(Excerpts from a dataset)
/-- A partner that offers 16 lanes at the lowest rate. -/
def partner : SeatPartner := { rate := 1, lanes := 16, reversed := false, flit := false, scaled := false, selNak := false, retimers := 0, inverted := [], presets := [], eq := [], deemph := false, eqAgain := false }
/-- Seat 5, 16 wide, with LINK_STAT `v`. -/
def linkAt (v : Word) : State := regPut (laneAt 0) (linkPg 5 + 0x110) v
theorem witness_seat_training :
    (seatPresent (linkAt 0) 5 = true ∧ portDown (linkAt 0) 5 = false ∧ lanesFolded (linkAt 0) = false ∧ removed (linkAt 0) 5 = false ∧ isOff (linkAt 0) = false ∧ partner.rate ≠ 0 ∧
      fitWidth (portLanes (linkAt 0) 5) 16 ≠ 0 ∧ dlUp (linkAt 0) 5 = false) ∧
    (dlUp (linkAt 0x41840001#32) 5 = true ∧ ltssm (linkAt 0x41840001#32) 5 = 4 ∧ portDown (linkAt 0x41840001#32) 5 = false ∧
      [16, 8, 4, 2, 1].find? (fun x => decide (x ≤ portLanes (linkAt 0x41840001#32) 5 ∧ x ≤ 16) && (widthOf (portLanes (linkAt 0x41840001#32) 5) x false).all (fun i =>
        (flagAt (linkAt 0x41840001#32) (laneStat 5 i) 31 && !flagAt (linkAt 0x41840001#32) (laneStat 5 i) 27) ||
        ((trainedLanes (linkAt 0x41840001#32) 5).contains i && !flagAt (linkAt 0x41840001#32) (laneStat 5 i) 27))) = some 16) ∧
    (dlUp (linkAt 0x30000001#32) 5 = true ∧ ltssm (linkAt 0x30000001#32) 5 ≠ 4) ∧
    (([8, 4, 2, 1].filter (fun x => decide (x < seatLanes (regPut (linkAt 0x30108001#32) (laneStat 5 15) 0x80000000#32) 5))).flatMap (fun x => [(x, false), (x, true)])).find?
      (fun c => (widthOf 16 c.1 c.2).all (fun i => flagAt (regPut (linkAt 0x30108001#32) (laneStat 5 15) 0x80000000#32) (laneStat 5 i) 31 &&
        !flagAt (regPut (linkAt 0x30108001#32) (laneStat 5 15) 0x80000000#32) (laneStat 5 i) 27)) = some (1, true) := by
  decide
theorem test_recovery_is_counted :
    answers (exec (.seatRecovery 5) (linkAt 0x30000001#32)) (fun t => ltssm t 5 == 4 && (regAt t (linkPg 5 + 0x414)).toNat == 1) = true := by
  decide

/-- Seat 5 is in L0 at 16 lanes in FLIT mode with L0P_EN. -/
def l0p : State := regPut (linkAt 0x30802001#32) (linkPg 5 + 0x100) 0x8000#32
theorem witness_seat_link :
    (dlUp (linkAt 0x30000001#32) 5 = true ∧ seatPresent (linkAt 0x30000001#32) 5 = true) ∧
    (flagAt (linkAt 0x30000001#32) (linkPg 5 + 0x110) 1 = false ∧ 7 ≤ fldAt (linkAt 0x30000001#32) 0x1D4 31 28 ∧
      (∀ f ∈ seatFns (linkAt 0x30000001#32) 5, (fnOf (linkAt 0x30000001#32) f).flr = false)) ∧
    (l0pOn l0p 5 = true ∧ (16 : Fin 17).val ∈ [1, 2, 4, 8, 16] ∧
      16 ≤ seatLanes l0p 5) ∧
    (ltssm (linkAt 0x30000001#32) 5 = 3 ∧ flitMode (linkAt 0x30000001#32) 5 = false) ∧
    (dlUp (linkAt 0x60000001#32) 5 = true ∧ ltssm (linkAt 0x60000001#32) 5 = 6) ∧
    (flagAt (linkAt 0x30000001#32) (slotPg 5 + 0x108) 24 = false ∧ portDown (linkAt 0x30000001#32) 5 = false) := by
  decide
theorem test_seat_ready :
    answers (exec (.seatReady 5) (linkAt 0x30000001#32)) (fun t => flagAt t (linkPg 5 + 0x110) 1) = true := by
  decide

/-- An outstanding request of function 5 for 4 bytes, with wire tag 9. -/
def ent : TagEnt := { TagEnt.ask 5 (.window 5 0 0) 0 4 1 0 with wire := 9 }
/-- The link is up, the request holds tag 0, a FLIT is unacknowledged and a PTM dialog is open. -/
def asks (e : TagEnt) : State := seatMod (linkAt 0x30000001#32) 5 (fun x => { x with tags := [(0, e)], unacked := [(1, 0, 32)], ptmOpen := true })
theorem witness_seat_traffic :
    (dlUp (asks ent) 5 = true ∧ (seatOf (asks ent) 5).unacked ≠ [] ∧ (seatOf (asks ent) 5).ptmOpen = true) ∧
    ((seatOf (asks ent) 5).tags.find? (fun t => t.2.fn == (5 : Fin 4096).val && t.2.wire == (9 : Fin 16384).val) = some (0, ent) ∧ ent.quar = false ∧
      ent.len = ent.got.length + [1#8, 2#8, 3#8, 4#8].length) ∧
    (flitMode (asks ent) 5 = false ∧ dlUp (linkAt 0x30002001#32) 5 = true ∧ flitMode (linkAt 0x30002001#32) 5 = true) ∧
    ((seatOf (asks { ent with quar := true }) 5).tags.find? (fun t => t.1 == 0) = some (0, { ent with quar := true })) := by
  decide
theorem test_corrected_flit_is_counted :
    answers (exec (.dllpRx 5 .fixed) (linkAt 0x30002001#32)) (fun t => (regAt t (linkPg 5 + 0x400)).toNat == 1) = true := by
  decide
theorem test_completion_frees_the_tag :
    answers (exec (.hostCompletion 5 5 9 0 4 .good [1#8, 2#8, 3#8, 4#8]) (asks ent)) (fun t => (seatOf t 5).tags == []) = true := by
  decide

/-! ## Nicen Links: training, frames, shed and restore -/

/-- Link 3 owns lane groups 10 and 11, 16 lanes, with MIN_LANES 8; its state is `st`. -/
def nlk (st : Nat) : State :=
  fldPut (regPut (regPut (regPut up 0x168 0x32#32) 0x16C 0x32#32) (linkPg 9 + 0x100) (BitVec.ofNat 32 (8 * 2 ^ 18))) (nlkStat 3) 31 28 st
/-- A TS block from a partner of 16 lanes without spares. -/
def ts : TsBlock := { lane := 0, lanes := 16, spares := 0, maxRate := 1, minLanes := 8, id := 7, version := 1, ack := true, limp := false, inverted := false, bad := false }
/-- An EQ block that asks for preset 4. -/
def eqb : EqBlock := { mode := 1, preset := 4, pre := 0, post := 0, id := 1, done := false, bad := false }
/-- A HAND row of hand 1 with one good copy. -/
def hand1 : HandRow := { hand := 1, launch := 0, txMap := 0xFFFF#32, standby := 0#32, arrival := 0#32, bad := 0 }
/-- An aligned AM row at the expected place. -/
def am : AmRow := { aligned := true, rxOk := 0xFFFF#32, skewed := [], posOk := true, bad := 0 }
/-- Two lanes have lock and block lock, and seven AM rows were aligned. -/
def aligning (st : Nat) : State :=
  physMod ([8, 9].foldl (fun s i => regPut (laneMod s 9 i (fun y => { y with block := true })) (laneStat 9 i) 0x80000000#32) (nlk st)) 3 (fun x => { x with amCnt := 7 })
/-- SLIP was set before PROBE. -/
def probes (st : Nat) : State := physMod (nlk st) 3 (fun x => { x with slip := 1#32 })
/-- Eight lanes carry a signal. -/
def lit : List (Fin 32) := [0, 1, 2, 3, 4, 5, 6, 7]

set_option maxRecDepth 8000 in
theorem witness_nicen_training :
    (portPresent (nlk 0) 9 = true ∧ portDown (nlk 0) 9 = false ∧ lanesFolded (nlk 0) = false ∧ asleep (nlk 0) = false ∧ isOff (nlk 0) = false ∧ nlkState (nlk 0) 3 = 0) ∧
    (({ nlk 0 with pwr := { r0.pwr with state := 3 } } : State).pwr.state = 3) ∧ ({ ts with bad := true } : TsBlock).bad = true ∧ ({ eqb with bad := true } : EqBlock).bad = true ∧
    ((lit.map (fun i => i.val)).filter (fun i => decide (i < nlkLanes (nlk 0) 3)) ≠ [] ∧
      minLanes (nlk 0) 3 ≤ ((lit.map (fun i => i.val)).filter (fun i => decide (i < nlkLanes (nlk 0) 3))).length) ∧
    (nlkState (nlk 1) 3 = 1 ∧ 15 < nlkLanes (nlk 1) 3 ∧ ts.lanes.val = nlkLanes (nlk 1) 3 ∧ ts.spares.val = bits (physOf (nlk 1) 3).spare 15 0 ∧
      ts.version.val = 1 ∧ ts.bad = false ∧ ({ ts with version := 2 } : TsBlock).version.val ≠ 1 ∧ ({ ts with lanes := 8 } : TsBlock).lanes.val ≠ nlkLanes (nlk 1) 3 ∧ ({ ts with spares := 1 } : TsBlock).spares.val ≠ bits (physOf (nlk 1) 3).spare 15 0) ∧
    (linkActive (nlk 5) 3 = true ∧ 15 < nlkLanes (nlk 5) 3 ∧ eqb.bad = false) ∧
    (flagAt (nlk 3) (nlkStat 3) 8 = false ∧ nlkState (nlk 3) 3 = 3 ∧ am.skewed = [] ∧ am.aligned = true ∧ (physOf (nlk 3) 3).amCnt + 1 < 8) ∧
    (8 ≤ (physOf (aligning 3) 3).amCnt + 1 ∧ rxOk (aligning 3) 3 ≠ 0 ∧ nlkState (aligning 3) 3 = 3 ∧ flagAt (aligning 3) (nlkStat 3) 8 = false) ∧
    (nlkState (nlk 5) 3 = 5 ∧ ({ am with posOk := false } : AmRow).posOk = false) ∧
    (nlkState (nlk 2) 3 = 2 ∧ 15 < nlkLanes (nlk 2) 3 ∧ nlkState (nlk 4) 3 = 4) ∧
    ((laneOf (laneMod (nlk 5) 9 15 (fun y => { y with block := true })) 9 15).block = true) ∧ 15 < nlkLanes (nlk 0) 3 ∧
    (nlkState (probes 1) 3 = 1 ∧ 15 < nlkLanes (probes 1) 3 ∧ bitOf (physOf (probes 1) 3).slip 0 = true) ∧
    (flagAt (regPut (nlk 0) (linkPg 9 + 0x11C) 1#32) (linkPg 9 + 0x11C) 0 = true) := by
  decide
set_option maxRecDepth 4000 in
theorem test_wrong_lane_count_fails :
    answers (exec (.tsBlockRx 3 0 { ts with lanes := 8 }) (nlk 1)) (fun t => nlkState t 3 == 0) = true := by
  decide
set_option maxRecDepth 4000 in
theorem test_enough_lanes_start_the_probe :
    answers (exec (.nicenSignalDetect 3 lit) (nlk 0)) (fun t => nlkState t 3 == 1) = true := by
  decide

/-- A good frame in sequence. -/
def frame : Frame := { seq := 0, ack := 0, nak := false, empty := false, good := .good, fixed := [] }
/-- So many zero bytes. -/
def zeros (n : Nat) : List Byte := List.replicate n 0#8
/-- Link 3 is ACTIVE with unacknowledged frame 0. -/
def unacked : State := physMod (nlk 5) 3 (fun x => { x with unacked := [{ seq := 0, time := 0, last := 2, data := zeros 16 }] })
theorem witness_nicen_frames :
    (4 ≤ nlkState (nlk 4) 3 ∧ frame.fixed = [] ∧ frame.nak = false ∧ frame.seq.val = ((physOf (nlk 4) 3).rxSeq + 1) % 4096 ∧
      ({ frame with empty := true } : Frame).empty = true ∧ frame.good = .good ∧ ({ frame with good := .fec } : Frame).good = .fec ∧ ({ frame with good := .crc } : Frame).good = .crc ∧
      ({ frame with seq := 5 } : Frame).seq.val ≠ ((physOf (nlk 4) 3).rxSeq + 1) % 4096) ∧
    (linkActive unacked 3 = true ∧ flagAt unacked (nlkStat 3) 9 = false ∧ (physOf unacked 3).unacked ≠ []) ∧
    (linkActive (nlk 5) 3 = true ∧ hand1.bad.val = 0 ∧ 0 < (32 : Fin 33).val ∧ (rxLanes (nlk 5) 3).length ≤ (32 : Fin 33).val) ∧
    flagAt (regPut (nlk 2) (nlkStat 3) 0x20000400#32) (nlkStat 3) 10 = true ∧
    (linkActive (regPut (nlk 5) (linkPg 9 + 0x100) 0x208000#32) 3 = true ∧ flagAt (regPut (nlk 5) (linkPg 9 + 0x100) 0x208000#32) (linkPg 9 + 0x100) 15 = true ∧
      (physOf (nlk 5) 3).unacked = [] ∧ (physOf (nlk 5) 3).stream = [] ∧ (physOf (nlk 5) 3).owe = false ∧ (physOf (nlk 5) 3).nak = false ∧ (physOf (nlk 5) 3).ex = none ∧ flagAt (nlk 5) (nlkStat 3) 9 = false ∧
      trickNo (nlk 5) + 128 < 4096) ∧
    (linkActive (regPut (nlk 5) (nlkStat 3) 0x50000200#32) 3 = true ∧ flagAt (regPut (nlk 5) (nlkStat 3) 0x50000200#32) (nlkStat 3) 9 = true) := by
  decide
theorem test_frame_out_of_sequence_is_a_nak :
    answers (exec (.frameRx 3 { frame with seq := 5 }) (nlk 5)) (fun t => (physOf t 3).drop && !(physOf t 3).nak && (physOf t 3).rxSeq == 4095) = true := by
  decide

- [TASK TO COMPLETE]: Going back over the entries above, copy word for word every line from the one that has "def hand1 : HandRow" on through the one that has "(nlkState (nlk 1)".

- [EXPECTED OUTPUT]:
def hand1 : HandRow := { hand := 1, launch := 0, txMap := 0xFFFF#32, standby := 0#32, arrival := 0#32, bad := 0 }
/-- An aligned AM row at the expected place. -/
def am : AmRow := { aligned := true, rxOk := 0xFFFF#32, skewed := [], posOk := true, bad := 0 }
/-- Two lanes have lock and block lock, and seven AM rows were aligned. -/
def aligning (st : Nat) : State :=
  physMod ([8, 9].foldl (fun s i => regPut (laneMod s 9 i (fun y => { y with block := true })) (laneStat 9 i) 0x80000000#32) (nlk st)) 3 (fun x => { x with amCnt := 7 })
/-- SLIP was set before PROBE. -/
def probes (st : Nat) : State := physMod (nlk st) 3 (fun x => { x with slip := 1#32 })
/-- Eight lanes carry a signal. -/
def lit : List (Fin 32) := [0, 1, 2, 3, 4, 5, 6, 7]

set_option maxRecDepth 8000 in
theorem witness_nicen_training :
    (portPresent (nlk 0) 9 = true ∧ portDown (nlk 0) 9 = false ∧ lanesFolded (nlk 0) = false ∧ asleep (nlk 0) = false ∧ isOff (nlk 0) = false ∧ nlkState (nlk 0) 3 = 0) ∧
    (({ nlk 0 with pwr := { r0.pwr with state := 3 } } : State).pwr.state = 3) ∧ ({ ts with bad := true } : TsBlock).bad = true ∧ ({ eqb with bad := true } : EqBlock).bad = true ∧
    ((lit.map (fun i => i.val)).filter (fun i => decide (i < nlkLanes (nlk 0) 3)) ≠ [] ∧
      minLanes (nlk 0) 3 ≤ ((lit.map (fun i => i.val)).filter (fun i => decide (i < nlkLanes (nlk 0) 3))).length) ∧
    (nlkState (nlk 1) 3 = 1 ∧ 15 < nlkLanes (nlk 1) 3 ∧ ts.lanes.val = nlkLanes (nlk 1) 3 ∧ ts.spares.val = bits (physOf (nlk 1) 3).spare 15 0 ∧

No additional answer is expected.